» Work item
Find the word "Machine" in the listing, and copy out each line where it turns up.
Stored data Start Marker
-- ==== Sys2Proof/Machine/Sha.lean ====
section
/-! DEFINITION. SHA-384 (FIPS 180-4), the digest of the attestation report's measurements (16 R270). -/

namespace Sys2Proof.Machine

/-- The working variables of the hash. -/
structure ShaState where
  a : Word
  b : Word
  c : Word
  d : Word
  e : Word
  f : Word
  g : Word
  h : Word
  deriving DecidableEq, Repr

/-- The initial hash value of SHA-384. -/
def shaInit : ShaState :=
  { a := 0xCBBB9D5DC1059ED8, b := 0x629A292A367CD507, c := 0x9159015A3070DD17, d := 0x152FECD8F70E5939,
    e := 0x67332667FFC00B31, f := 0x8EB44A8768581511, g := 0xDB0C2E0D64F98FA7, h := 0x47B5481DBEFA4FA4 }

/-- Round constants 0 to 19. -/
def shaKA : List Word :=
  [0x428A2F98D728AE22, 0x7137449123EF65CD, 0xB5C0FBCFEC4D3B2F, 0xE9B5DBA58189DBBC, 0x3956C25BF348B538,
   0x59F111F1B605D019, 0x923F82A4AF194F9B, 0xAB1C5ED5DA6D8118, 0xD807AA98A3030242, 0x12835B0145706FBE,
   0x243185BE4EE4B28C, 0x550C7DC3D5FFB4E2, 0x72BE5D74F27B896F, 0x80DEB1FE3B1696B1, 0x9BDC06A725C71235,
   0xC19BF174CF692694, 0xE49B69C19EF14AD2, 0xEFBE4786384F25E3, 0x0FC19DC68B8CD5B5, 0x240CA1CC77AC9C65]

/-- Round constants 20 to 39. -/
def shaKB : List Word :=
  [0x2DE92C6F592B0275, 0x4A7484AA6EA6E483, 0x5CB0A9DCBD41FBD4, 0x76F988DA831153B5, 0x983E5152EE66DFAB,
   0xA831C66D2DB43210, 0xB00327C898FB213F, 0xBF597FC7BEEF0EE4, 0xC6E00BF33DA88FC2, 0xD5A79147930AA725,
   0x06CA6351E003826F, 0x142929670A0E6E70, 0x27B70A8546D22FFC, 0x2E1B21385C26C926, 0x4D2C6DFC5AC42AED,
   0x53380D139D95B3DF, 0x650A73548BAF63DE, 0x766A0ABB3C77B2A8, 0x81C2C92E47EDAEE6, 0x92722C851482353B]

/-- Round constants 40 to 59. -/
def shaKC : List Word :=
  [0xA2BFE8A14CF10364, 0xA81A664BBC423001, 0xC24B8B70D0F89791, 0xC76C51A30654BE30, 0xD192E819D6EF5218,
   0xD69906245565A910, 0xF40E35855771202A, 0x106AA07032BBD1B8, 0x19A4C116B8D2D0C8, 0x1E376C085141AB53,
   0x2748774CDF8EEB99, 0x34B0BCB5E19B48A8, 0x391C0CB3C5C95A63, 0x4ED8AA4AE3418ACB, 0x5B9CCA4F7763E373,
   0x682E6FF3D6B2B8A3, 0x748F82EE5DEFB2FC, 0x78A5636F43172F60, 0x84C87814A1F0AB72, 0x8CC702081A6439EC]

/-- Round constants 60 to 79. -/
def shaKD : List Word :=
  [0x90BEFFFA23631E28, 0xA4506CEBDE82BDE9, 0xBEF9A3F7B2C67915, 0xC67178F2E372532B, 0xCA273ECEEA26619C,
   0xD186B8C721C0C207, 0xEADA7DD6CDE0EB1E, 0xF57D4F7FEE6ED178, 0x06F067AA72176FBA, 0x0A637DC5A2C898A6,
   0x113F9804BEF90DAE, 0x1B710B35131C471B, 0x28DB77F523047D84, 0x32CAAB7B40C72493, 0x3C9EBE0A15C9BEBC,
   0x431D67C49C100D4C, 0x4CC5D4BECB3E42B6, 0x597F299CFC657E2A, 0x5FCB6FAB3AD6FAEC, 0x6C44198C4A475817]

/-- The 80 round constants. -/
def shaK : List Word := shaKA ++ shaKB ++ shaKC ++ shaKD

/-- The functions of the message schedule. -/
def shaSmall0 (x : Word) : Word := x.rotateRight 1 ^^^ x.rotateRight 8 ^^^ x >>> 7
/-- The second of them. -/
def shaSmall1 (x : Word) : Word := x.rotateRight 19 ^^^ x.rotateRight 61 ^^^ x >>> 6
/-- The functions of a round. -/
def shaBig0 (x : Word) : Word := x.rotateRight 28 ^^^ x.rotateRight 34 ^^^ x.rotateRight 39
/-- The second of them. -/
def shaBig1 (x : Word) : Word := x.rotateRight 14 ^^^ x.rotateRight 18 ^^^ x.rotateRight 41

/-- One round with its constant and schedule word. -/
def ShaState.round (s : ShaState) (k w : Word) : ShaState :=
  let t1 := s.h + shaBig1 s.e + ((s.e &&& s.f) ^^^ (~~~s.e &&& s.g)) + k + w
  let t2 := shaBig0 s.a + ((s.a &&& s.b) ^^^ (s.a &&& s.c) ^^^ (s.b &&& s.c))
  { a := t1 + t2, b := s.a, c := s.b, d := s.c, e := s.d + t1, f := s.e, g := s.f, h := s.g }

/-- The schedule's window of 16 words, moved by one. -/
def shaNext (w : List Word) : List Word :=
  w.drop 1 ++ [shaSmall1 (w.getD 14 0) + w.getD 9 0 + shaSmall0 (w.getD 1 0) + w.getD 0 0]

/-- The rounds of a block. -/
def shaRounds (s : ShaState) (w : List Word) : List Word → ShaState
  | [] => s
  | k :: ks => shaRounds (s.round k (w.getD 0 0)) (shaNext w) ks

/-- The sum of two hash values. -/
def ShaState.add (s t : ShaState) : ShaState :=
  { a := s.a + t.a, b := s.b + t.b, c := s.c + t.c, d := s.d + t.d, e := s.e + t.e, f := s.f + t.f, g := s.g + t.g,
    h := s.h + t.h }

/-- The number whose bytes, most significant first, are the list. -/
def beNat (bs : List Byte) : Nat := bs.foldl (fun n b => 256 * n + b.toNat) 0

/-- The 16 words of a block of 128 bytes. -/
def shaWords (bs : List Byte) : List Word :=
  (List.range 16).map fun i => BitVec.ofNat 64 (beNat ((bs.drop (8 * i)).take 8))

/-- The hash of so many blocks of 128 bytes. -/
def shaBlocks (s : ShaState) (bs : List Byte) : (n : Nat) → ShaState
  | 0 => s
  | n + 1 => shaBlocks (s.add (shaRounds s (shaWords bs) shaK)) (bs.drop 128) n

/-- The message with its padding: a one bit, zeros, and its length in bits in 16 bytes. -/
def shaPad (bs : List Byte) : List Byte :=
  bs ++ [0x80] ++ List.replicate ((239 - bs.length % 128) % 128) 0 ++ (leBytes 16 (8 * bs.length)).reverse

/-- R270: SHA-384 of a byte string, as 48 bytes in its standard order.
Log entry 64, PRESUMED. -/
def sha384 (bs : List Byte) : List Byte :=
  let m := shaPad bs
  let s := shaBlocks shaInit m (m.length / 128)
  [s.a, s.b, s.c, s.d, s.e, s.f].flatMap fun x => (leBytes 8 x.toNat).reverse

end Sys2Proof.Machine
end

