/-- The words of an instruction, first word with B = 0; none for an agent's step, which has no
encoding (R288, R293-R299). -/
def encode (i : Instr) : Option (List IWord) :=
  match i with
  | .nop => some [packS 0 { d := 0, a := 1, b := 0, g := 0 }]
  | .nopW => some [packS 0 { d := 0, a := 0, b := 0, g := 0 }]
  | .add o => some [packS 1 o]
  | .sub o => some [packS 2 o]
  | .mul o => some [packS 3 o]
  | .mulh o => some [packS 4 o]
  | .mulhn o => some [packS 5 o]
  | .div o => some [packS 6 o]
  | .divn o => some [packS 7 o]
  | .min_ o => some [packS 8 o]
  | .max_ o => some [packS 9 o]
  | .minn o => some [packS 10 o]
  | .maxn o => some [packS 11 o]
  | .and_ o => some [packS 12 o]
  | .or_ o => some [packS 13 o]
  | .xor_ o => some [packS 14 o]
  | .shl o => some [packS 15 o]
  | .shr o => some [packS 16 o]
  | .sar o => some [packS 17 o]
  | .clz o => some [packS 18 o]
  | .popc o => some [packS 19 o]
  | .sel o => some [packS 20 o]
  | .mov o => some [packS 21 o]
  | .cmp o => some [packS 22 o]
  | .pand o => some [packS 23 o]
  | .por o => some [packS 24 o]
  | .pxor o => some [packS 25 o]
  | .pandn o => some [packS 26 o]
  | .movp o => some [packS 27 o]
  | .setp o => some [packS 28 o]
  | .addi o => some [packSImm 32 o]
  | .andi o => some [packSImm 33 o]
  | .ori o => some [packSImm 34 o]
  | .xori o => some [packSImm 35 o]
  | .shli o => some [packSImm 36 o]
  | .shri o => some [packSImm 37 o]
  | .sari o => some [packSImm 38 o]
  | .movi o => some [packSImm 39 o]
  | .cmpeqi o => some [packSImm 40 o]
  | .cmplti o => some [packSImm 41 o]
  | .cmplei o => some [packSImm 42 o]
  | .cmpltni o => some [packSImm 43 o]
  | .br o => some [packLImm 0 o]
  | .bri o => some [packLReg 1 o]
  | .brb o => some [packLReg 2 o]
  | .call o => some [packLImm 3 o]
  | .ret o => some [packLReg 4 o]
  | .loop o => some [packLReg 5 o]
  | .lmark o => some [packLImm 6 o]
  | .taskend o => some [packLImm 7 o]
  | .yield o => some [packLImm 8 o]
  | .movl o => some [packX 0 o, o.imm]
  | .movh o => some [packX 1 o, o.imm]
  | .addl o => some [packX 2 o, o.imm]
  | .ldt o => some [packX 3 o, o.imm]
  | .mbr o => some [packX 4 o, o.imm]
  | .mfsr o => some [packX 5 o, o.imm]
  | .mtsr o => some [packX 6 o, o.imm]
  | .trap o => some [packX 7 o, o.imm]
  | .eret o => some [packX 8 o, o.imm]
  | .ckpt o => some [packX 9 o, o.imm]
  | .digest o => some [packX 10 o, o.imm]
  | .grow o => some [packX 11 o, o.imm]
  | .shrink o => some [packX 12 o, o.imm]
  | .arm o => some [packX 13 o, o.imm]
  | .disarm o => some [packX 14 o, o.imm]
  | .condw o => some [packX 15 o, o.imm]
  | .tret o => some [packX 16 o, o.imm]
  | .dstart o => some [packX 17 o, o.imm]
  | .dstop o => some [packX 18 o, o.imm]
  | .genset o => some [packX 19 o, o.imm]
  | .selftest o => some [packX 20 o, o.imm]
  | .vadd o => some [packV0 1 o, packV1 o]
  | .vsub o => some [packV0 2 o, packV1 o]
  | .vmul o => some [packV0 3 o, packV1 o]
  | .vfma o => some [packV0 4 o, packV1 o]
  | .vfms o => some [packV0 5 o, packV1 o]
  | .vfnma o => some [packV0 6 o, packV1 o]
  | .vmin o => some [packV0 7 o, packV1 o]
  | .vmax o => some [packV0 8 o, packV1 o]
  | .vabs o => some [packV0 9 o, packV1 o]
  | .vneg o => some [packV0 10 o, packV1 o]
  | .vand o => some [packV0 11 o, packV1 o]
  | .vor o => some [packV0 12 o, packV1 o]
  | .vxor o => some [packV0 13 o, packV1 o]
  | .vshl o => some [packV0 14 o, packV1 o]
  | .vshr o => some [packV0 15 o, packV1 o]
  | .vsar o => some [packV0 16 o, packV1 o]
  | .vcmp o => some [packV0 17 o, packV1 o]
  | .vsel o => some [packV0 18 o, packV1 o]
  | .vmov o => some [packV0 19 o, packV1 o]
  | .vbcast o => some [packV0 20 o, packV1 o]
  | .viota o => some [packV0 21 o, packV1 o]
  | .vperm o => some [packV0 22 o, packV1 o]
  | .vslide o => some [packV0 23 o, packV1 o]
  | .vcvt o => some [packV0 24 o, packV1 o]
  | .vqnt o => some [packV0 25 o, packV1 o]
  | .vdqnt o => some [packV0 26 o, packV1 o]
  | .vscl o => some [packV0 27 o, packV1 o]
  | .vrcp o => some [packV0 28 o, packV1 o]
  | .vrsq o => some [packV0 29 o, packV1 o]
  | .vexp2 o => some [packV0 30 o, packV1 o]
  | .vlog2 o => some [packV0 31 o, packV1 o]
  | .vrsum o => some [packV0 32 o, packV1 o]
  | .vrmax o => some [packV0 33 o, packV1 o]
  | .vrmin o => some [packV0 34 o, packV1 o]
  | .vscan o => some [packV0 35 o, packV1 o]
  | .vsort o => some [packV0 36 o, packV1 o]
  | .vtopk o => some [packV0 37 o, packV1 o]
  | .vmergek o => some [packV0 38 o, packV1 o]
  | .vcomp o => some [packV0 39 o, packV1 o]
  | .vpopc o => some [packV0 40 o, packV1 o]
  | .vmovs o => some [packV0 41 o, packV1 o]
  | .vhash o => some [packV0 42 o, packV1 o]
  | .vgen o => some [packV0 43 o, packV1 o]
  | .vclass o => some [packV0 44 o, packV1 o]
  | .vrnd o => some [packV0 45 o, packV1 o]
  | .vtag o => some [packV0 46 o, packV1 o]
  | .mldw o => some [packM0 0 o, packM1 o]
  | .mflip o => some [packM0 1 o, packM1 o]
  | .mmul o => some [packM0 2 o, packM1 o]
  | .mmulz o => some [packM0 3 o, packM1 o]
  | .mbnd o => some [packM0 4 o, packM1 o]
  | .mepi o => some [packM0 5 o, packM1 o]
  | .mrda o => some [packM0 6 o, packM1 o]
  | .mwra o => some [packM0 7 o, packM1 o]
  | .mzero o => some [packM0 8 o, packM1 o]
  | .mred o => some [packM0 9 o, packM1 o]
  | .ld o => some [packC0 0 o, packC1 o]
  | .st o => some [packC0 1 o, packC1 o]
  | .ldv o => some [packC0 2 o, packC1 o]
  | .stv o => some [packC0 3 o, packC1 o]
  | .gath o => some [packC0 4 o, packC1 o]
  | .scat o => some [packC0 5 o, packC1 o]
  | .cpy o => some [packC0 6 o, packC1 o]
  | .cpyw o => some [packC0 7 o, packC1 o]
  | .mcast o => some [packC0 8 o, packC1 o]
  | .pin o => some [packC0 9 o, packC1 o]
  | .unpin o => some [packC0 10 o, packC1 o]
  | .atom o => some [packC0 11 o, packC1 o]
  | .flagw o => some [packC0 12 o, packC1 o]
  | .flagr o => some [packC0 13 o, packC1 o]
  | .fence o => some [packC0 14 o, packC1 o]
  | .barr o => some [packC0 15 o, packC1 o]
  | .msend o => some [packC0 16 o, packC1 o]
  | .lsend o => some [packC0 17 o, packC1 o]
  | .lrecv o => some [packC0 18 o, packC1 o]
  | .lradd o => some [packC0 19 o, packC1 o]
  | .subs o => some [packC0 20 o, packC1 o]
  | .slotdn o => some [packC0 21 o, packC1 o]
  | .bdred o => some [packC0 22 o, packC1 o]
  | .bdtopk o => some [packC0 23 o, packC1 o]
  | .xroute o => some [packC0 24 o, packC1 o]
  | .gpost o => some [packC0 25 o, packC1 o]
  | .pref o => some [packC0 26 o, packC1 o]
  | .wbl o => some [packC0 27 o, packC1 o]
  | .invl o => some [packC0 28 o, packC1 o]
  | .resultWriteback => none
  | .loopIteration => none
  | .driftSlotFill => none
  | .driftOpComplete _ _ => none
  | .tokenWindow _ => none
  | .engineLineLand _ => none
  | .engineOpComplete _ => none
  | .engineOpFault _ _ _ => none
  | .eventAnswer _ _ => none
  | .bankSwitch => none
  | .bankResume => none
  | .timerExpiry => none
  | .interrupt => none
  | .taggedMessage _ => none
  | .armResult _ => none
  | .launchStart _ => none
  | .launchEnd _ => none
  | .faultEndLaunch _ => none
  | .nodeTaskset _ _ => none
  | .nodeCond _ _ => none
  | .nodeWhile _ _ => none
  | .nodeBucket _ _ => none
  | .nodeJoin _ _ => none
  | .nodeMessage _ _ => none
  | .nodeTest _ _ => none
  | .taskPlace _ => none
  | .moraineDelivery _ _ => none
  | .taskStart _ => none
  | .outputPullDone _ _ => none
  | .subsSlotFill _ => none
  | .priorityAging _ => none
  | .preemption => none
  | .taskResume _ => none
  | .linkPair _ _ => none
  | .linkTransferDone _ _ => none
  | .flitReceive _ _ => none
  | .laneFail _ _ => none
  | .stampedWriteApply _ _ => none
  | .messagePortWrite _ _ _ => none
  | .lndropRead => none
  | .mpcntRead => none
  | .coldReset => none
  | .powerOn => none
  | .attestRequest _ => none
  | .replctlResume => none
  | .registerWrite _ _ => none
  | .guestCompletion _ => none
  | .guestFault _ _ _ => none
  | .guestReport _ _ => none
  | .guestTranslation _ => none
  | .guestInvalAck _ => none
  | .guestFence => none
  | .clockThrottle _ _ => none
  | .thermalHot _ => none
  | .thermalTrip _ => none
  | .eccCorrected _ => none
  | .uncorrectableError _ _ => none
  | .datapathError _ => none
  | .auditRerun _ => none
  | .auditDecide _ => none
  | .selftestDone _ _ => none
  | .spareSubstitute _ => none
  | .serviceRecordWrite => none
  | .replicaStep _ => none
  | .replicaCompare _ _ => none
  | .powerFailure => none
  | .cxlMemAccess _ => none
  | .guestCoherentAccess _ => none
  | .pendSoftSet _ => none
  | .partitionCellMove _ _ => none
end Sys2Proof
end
Stored data End Marker
» Exercise answer
-- ==== Sys2Proof/Machine/Sha.lean ====
namespace Sys2Proof.Machine
end Sys2Proof.Machine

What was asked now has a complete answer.